Lake Constance is an important overwintering area for around 250,000 birds. annually. Bird species such as the dunlin, the curlew and the lapwing overwinter at Lake Constance. In the middle of December 2014 there were 56,798 heron, 51,713 coot and 43,938 pochard. In November/December are about 10,000 to 15,000 red-crested pochard and 10,000 great crested grebe on Lake Constance.

===== Migration =====
During migration in late autumn there are also numerous loons on the lake (black-throated and red-throated loon, as well as a few great northern loons). Lake Constance is also very important as a staging post during the bird migration. Bird migration is often inconspicuous and most noticeable when there are special weather conditions that make day migration obvious. Only where there is a prolonged spell of widespread low-pressure is it common to observe the congestion of large groups of migratory birds. This can often be observed in autumn on the Eriskircher Ried on the northern shore of Lake Constance. This is where broad front migration converges on the lake and birds then try to move along the shore towards the northwest. The importance of Lake Constance as an important area for resting and overwintering is underlined by the Max Planck Institute for Ornithology's Radolfzell Bird Observatory (Vogelwarte Radolfzell), which is the bird ringing centre for the German states of Bavaria, Baden-Württemberg, Berlin, Rhineland-Palatinate and the Saarland as well as for Austria, and which researches bird migration.

==== Fish ====
Around 45 species of fish live in Lake Constance. The annual haul from fishing is 1.5 million kg. Unusual species occurring here considering the location of the lake are the whitefish (Coregonus spec.) and the Arctic char (Salvelinus alpinus). Fish that are important for the fishing industry are:
- Bodenseefelchen (German: also Blaufelchen, Lat.: Coregonus wartmanni)
- Sandfelchen (German: also Weißfelchen, Lat.: Coregonus arenicolus)
- Gangfisch (Lat.: Coregonus macrophthalmus)
- Lake Constance whitefish (German: Kilch, Lat.: Coregonus gutturosus)
- Grayling (German: Äsche, Lat.: Thymallus thymallus)
- Perch (German: Flussbarsch, Kretzer, Barschling, Swiss German: Egli, Lat.: Perca fluviatilis)
- Bream (German: Brachse, Brasse, Lat.: Abramis brama)
- Northern pike (German: Hecht (Lat.: Esox lucius)
- Zander (Lat.: Sander lucioperca)
- Burbot (German: Quappe, Trüsche, Lat.: Lota lota)
- Eel (German: Aal, Lat.: Anguilla anguilla)
- Bullhead (German: Groppe, Lat.: Cottus gobio)
- Tench (German: Schleie, Lat.: Tinca tinca)
- Wels catfish (German: Wels, Lat.: Silurus glanis)
- Lake trout (German: Seeforelle, Lat.: Salmo trutta lacustris)
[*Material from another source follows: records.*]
-- ==== Sys2Proof/Machine/Cycle.lean ====
section
/-! DEFINITION. One step with its signals (spec R120). -/

namespace Sys2Proof.Machine

/-- What a step answers with its signals. -/
abbrev StepResult := Host.Outcome (State × Signals) Fault Refusal

/-- The end of a step after the instruction answered `r` (spec R120, R125 to R128). -/
def settle (s0 : State) (r : Result) : StepResult :=
  match r with
  | .next t    => .next (completeStep s0 t none)
  | .fault f   => .fault f
  | .refused e => .refused e

/-- Decode and execute the fetched word, in the state whose PC has moved past it (spec R121, R123, R124, R126); `run` is
what executes an instruction. -/
def runWord (run : Instr → State → Result) (s0 : State) (w : Word) : StepResult :=
  match decode w with
  | .instr i   => settle s0 (run i (advancePC s0))
  | .unknown u => .next (completeStep s0 (advancePC s0) (some u))

/-- The full step of spec R120 under given parameters: a halted core changes nothing and emits nothing (spec R131). -/
def cycleWith (p : Params) (run : Instr → State → Result) (s : State) : StepResult :=
  match s.status with
  | .halted _ => .next (s, noSignals)
  | .running  =>
    match fetch p s with
    | .fatal c => .next (haltWith c s, noSignals)
    | .word w  => runWord run s w

/-- The step of this hardware. -/
def cycle (s : State) : StepResult := cycleWith params exec s

/-- `execute(inst)` under given parameters (spec R9, R124): the instructions that read one, and exec for the rest. -/
def execWith (p : Params) (i : Instr) (s : State) : Result :=
  match i with
  | .addReg x y  => execAddRegWith p x y s
  | .subReg x y  => execSubRegWith p x y s
  | .shr x y     => execShrWith p x y s
  | .subnReg x y => execSubnRegWith p x y s
  | .shl x y     => execShlWith p x y s
  | .addIVx x    => execAddIVxWith p x s
  | .drw x y n   => execDrwWith p x y n s
  | other        => exec other s

/-- The state a step leaves. -/
def stateOf (r : StepResult) : Result :=
  match r with
  | .next q    => .next q.1
  | .fault f   => .fault f
  | .refused e => .refused e

/-- The signals a step emits (spec R132): none where it stops. -/
def signalsOf (r : StepResult) : Signals :=
  match r with
  | .next q    => q.2
  | .fault _   => noSignals
  | .refused _ => noSignals

/-- Stores a word where the next fetch reads (spec R64), when both its bytes exist. -/
def placeWord (w : Word) (s : State) : State :=
  if s.PC.toNat ≤ 4094 then
    setMemory (s.memory.writeBytes s.PC.toNat [highByte w, lowByte w]) s
  else s

end Sys2Proof.Machine
end

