/-- An instruction does the same whatever the four fields hold, as long as those it uses itself are left alone. -/
theorem post_remap (h : Post i s t) (hk : readsKeys i = true → k = id) (hm : usesStack i = true → m = id)
    (hb : ∀ x, i = .ldSTVx x → b = id) (hd : writesFb i = true → d = id) :
    Post i (remap k m b d s) (remap k m b d t) := by
  cases i with
  | cls => obtain rfl := hd rfl; cases h; rfl
  | drw => obtain rfl := hd rfl; exact DataPost.remap k m b id h rfl
  | ldBVx | ldMemVx => exact DataPost.remap k m b d h rfl
  | ldVxMem => exact DataPost.remap k m b d h (remap_setI_loadRegs ..)
  | ldSTVx => obtain rfl := hb _ rfl; cases h; rfl
  | skp | sknp => obtain rfl := hk rfl; exact KeySkipPost.remap m b d h
  | ldVxKey =>
    obtain rfl := hk rfl
    rcases h with ⟨j, hj, rfl⟩ | ⟨hj, rfl⟩
    · exact .inl ⟨j, hj, rfl⟩
    · exact .inr ⟨hj, rfl⟩
  | ret | call =>
    obtain rfl := hm rfl
    rcases h with ⟨hsp, rfl⟩ | ⟨hsp, rfl⟩
    · exact .inl ⟨hsp, rfl⟩
    · exact .inr ⟨hsp, rfl⟩
  | seByte | sneByte | seReg | sneReg => cases h; exact remap_skipIf ..
  | _ => cases h; rfl

end

/-- Settles O19: the frame leaves the keys, and an instruction that does not read them passes any others through. -/
theorem onlyKeyInstructionsReadKeys : Obligations.OnlyKeyInstructionsReadKeys := by
  intro i s t ks h
  refine ⟨(post_frame (exec_post h)).keys, fun hk => exec_of_post ?_⟩
  exact post_remap (fun _ => ks) id id id (exec_post h) (by simp [hk]) (fun _ => rfl) (fun _ _ => rfl) (fun _ => rfl)

/-- The state Dxyn leaves, or the halt, does not depend on ST or the draw flag. -/
theorem post_drw_ST_drawFlag {x y : RegNum} {n : Fin 16} (b : Byte) (d : Bool) (h : Post (.drw x y n) s t) :
    ∃ d', Post (.drw x y n) { s with ST := b, drawFlag := d } { t with ST := b, drawFlag := d' } := by
  rcases h with ⟨ha, rfl⟩ | ⟨ha, rfl⟩
  · exact ⟨true, .inl ⟨ha, rfl⟩⟩
  · exact ⟨d, .inr ⟨ha, rfl⟩⟩

/-- From any other ST and draw flag, an instruction leaves the same state but for these two fields. -/
theorem post_ST_drawFlag (b : Byte) (d : Bool) (h : Post i s t) :
    ∃ b' d', Post i { s with ST := b, drawFlag := d } { t with ST := b', drawFlag := d' } := by
  cases i with
  | cls => cases h; exact ⟨b, true, rfl⟩
  | drw => exact ⟨b, post_drw_ST_drawFlag b d h⟩
  | ldSTVx x => cases h; exact ⟨readReg s x, d, rfl⟩
  | _ => exact ⟨b, d, post_remap id id (fun _ => b) (fun _ => d) h (fun _ => rfl) (fun _ => rfl) nofun nofun⟩

/-- Settles O20: exec answers the state that `post_ST_drawFlag` names. -/
theorem soundTimerAndDrawFlagAreNeverRead : Obligations.SoundTimerAndDrawFlagAreNeverRead := by
  intro i s t b d h
  obtain ⟨b', d', hp⟩ := post_ST_drawFlag b d (exec_post h)
  exact ⟨_, exec_of_post hp, rfl⟩

/-! ## Stale stack slots -/

/-- `s'` is `s` with other contents in stack slots from SP on, if anywhere. -/
def StaleSlotsDiffer (s s' : State) : Prop :=
  ∃ st, s' = { s with stack := st } ∧ ∀ k : Fin 16, k.val < s.SP.val → st[k.val] = s.stack[k.val]

variable {s' u' : State}

theorem StaleSlotsDiffer.advancePC (h : StaleSlotsDiffer s s') : StaleSlotsDiffer (advancePC s) (advancePC s') := by
  obtain ⟨st, rfl, ha⟩ := h
  exact ⟨st, rfl, ha⟩

theorem StaleSlotsDiffer.haltWith (c : Cause) (h : StaleSlotsDiffer s s') :
    StaleSlotsDiffer (haltWith c s) (haltWith c s') := by
  obtain ⟨st, rfl, ha⟩ := h
  exact ⟨st, rfl, ha⟩

theorem StaleSlotsDiffer.tickTimers (h : StaleSlotsDiffer s s') : StaleSlotsDiffer (tickTimers s) (tickTimers s') := by
  obtain ⟨st, rfl, ha⟩ := h
  exact ⟨st, rfl, ha⟩

/-- A push writes its slot whatever the slot held. -/
theorem post_call_staleSlots {nnn : Addr12} (h : Post (.call nnn) s t) (hd : StaleSlotsDiffer s s') :
    ∃ t', Post (.call nnn) s' t' ∧ StaleSlotsDiffer t t' := by
  rcases h with ⟨hsp, rfl⟩ | ⟨hsp, rfl⟩
  · obtain ⟨st, rfl, ha⟩ := hd
    refine ⟨_, .inl ⟨hsp, rfl⟩, st.set s.SP.val s.PC, rfl, fun k hk => ?_⟩
    simp only [Vector.getElem_set]
    split
    · rfl
    · exact ha k (by simp only at hk; omega)
  · have hd' := hd.haltWith .stackOverflow
    obtain ⟨st, rfl, -⟩ := hd
    exact ⟨_, .inr ⟨hsp, rfl⟩, hd'⟩

/-- A pop reads an active slot. -/
theorem post_ret_staleSlots (h : Post .ret s t) (hd : StaleSlotsDiffer s s') :
    ∃ t', Post .ret s' t' ∧ StaleSlotsDiffer t t' := by
  rcases h with ⟨hsp, rfl⟩ | ⟨hsp, rfl⟩
  · obtain ⟨st, rfl, ha⟩ := hd
    have htop := ha ⟨s.SP.val - 1, by omega⟩ (by simp only; omega)
    exact ⟨_, .inl ⟨hsp, rfl⟩, st, by simp only [htop], fun k hk => ha k (by simp only at hk; omega)⟩
  · have hd' := hd.haltWith .stackUnderflow
    obtain ⟨st, rfl, -⟩ := hd
    exact ⟨_, .inr ⟨hsp, rfl⟩, hd'⟩

/-- An instruction that does not use the stack passes it through. -/
theorem post_staleSlots_of_not_usesStack (hu : usesStack i = false) (h : Post i s t) (hd : StaleSlotsDiffer s s') :
    ∃ t', Post i s' t' ∧ StaleSlotsDiffer t t' := by
  obtain ⟨st, rfl, ha⟩ := hd
  have f := post_frame h
  refine ⟨_, post_remap id (fun _ => st) id id h (fun _ => rfl) (by simp [hu]) (fun _ _ => rfl) (fun _ => rfl), st, rfl, ?_⟩
  rw [f.stack hu, f.SP hu]
  exact ha

theorem post_staleSlots (h : Post i s t) (hd : StaleSlotsDiffer s s') :
    ∃ t', Post i s' t' ∧ StaleSlotsDiffer t t' := by
  cases i with
  | call => exact post_call_staleSlots h hd
  | ret => exact post_ret_staleSlots h hd
  | _ => exact post_staleSlots_of_not_usesStack rfl h hd

/-- The end of a step does not read the stack. -/
theorem completeStep_staleSlots (x : Option Word) (hs : StaleSlotsDiffer s s') (hu : StaleSlotsDiffer u u') :
    StaleSlotsDiffer (completeStep s u x).1 (completeStep s' u' x).1 := by
  have hst : u'.status = u.status := by obtain ⟨st, rfl, -⟩ := hu; rfl
  cases h : u.status with
  | running =>
    rw [completeStep_running h, completeStep_running (hst.trans h)]
    exact hu.tickTimers
  | halted c =>
    rw [completeStep_halted h, completeStep_halted (hst.trans h)]
    exact hs.haltWith c

/-- Two cycles whose states differ in stale slots alone go the same way, since the fetch does not read the stack. -/
theorem cycle_staleSlots (hd : StaleSlotsDiffer s s') :
    ∃ q q', cycle s = .next q ∧ cycle s' = .next q' ∧ StaleSlotsDiffer q.1 q'.1 := by
  have ⟨st, e, _⟩ := hd
  subst e
  rcases cycle_cases s with ⟨c, hs⟩ | ⟨hs, c, hf⟩ | ⟨i, u, hc, hf, hp⟩ | ⟨w, hc, hf⟩
  · exact ⟨_, _, cycleWith_halted hs, cycleWith_halted hs, hd⟩
  · exact ⟨_, _, cycleWith_fatal hs hf, cycleWith_fatal hs hf, hd.haltWith c⟩
  · obtain ⟨u', hp', hu⟩ := post_staleSlots hp hd.advancePC
    exact ⟨_, _, cycle_instr hc hf hp, cycle_instr hc hf hp', completeStep_staleSlots none hd hu⟩
  · exact ⟨_, _, cycle_unknown hc hf, cycle_unknown hc hf, completeStep_staleSlots (some w) hd hd.advancePC⟩

/-- Settles O21: the two cycles end in states that differ in stale slots alone. -/
theorem staleStackSlotsAreUnobservable : Obligations.StaleStackSlotsAreUnobservable := by
  intro s t st ha h
  obtain ⟨q, q', hq, hq', st', he, ha'⟩ := cycle_staleSlots ⟨st, rfl, ha⟩
  obtain rfl : q.1 = t := Host.Outcome.next.inj ((step_of_cycle hq).symm.trans h)
  exact ⟨st', (step_of_cycle hq').trans (congrArg _ he), ha'⟩

end Sys2Proof.Machine
end

section
/-! PROOF. The timers and the draw flag over a whole step, and the remark on I that Fx1E refutes. -/

namespace Sys2Proof.Machine

open Claims

variable {i : Instr} {s t u : State}

theorem runsWord_DT (h : RunsWord s u) (hn : ∀ x, ¬ FetchesTo s (.instr (.ldDTVx x))) : u.DT = s.DT := by
  rcases h with ⟨i, hf, hp⟩ | ⟨w, -, rfl⟩
  · exact (post_frame hp).DT fun x hx => hn x (hx ▸ hf)
  · rfl

theorem runsWord_ST (h : RunsWord s u) (hn : ∀ x, ¬ FetchesTo s (.instr (.ldSTVx x))) : u.ST = s.ST := by
  rcases h with ⟨i, hf, hp⟩ | ⟨w, -, rfl⟩
  · exact (post_frame hp).ST fun x hx => hn x (hx ▸ hf)
  · rfl

/-- Settles O53: a step that goes on running has completed its word, which left the timer as it was for the countdown. -/
theorem timersRunUndisturbed : Obligations.TimersRunUndisturbed := by
  intro s t hs h ht
  rcases step_cases h with ⟨⟨c, hc⟩, -⟩ | ⟨c, rfl⟩ | ⟨u, hu⟩
  · simp [hs] at hc
  · simp at ht
  obtain rfl := hu.ticked
  constructor
  · intro hn
    simp [countDown_toNat, runsWord_DT hu.runs hn]
  · intro hn
    simp [countDown_toNat, hu.beep, runsWord_ST hu.runs hn]
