/-- 42_isvalid R108: ISVALID answers whether DECODE ends with `OK`. -/
def Obligations.IsValidAgreesWithDecode : Prop :=
  ∀ (s s' : State) (code : List Ch), s.cfg = s'.cfg →
    ∃ t u, exec (.isvalid code) s = .next t ∧ exec (.decode code) s' = .next u ∧
      (t.res.valid = true ↔ u.res.status = 0) ∧
      (t.res.valid = false ↔ u.res.status = 2 ∨ u.res.status = 3)

/-- 43_properties R127. -/
def Obligations.AlphabetRejectionExample : Prop :=
  ∀ s : State, gridAdmissible s.cfg.grid = true →
    ∃ t u, exec (.isvalid triplesOfA) s = .next t ∧ t.res.valid = false ∧
      exec (.decode triplesOfA) s = .next u ∧ u.res.status = 3 ∧ u.res.errinfo = 0x41

/-- 43_properties R128: DECODE and ISVALID depend on their operand only through its canonical form,
and accept both rendered forms of a valid code with the same results. That the whole next states
agree, working registers included, is this model's reading (notes/assumptions/4, DEDUCED; 93 U4
allows any value there). -/
def Obligations.SeparatorsDoNotMatter : Prop :=
  (∀ (s : State) (code code' : List Ch), strip code = strip code' →
    exec (.decode code) s = exec (.decode code') s ∧
    exec (.isvalid code) s = exec (.isvalid code') s) ∧
  (∀ (s : State) (code : List Ch), gridAdmissible s.cfg.grid = true →
    ValidCode s.cfg.grid code → ∀ hyph : Bool, ∃ t u v,
      exec (.isvalid (rendered hyph (strip code))) s = .next t ∧ t.res.valid = true ∧
      exec (.decode (rendered hyph (strip code))) s = .next u ∧ u.res.status = 0 ∧
      exec (.decode code) s = .next v ∧ u = v)

/-! ### Whole-machine rules -/

/-- 43_properties R113 (and 10_state R23, 70_reset R151): the response to a command that a waiting
unit accepts is a function of the command and of the constants, whatever ran before. That it is there
after two steps is this model's choice (notes/assumptions/8 and 9, DESIGN CHOICE). -/
def Obligations.ResponseDependsOnCommandAlone : Prop :=
  ∀ (s : State) (c : Command), Waiting s → c.header.extractLsb' 0 2 ≠ 3 →
    ∃ t, Host.Core.run core 2 (presenting c s) = .next t ∧
      response t = responseTo s.cfg c ∧ (response t).isSome = true

/-- 20_memory R39 (and 60_exceptions R137, R139): a queue of commands, whoever issued them, is worked
off in its order, and each gets the response it would get alone. That each takes three steps is this
model's choice (notes/assumptions/8 and 9, DESIGN CHOICE). -/
def Obligations.CommandsAnsweredInOrder : Prop :=
  ∀ s : State, Ready s → (∀ c ∈ s.host.commands, c.header.extractLsb' 0 2 ≠ 3) →
    ∃ t, Host.Core.run core (3 * s.host.commands.length) s = .next t ∧ Ready t ∧
      t.host.commands = [] ∧ t.cfg = s.cfg ∧
      t.host.taken.map some = s.host.taken.map some ++ s.host.commands.map (responseTo s.cfg)

/-- 20_memory R42 (and 10_state R10 to R13): no run changes the tables: a lookup after any number of
steps sees what it saw before them. -/
def Obligations.TablesNeverChange : Prop :=
  ∀ (n : ℕ) (s t : State), Host.Core.run core n s = .next t →
    t.cfg = s.cfg ∧ (∀ ch, inv t.cfg.grid ch = inv s.cfg.grid ch) ∧
    (∀ r c, gridAt t.cfg.grid r c = gridAt s.cfg.grid r c)

/-- 60_exceptions R134 (and 30_encoding R56): which operation can end how, and that each way it can
end is met. -/
def Obligations.EndingsByOperation : Prop :=
  (∀ (s : State) (lat lon : CoordNum) (hyph : Bool), ∃ t, exec (.encode lat lon hyph) s = .next t ∧
    (t.res.status = 0 ∨ t.res.status = 1)) ∧
  (∀ (s : State) (code : List Ch), ∃ t, exec (.decode code) s = .next t ∧
    (t.res.status = 0 ∨ t.res.status = 2 ∨ t.res.status = 3)) ∧
  (∀ (s : State) (code : List Ch), ∃ t, exec (.isvalid code) s = .next t ∧ t.res.status = 0) ∧
  (∀ s : State, gridAdmissible s.cfg.grid = true →
    (∃ lat lon hyph t, exec (.encode lat lon hyph) s = .next t ∧ t.res.status = 0) ∧
    (∃ lat lon hyph t, exec (.encode lat lon hyph) s = .next t ∧ t.res.status = 1) ∧
    (∃ code t, exec (.decode code) s = .next t ∧ t.res.status = 0) ∧
    (∃ code t, exec (.decode code) s = .next t ∧ t.res.status = 2) ∧
    (∃ code t, exec (.decode code) s = .next t ∧ t.res.status = 3))

/-- 70_reset R157: a command in flight ends with a response. That it does so at the very next step is
this model's choice (notes/assumptions/9, DESIGN CHOICE: an operation is one step), and that `LEVEL`
stands at 10 after an operation of ten levels is this model's reading of 10_state R17
(notes/assumptions/4, DEDUCED; 93 U4 allows any value there). -/
def Obligations.EveryCommandEnds : Prop :=
  ∀ s : State, s.host.resetPin = false → s.run = .busy → s.latch.op ≠ 3 →
    ∃ t, step s = .next t ∧ t.run = .done ∧ (response t).isSome = true ∧
      (t.latch.op ≠ 2 → t.res.status = 0 → t.work.level = 10)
The Bodenseefelchen (Coregonus wartmanni), which was named after Lake Constance due to the great numbers found there, is often prepared whole or as a fillet, in the style of the miller's wife (nach Müllerin Art), in local fish restaurants in a similar way to other trout It is also often served smoked.

Two endemic species are known to have existed only in Lake Constance, the Bodensee-Kilch (Coregonus gutturosus) and deepwater char (Salvelinus profundus). The former is now assumed to be extinct, while the latter was feared extinct for decades until its rediscovery in the 2010s.

==== Introduced species ====
For many years non-native species have settled in the Lake Constance ecosystem and, in some cases, endangered or threatened native flora and fauna. At Lake Constance, non-native species have been increasing annually. Several have been transported from other waterbodies as 'stowaways' on the outside of boats, life jackets, anchor chains or ropes or diving gear. Others have immigrated from the Black Sea or the Danube since the opening of the Main-Danube Canal. Others have been deliberately introduced.

===== Well-known non-native species =====
Even the rainbow trout (Oncorhynchus mykiss) is not a native fish. It was introduced into Lake Constance around 1880 for economic reasons to enhance the local fauna.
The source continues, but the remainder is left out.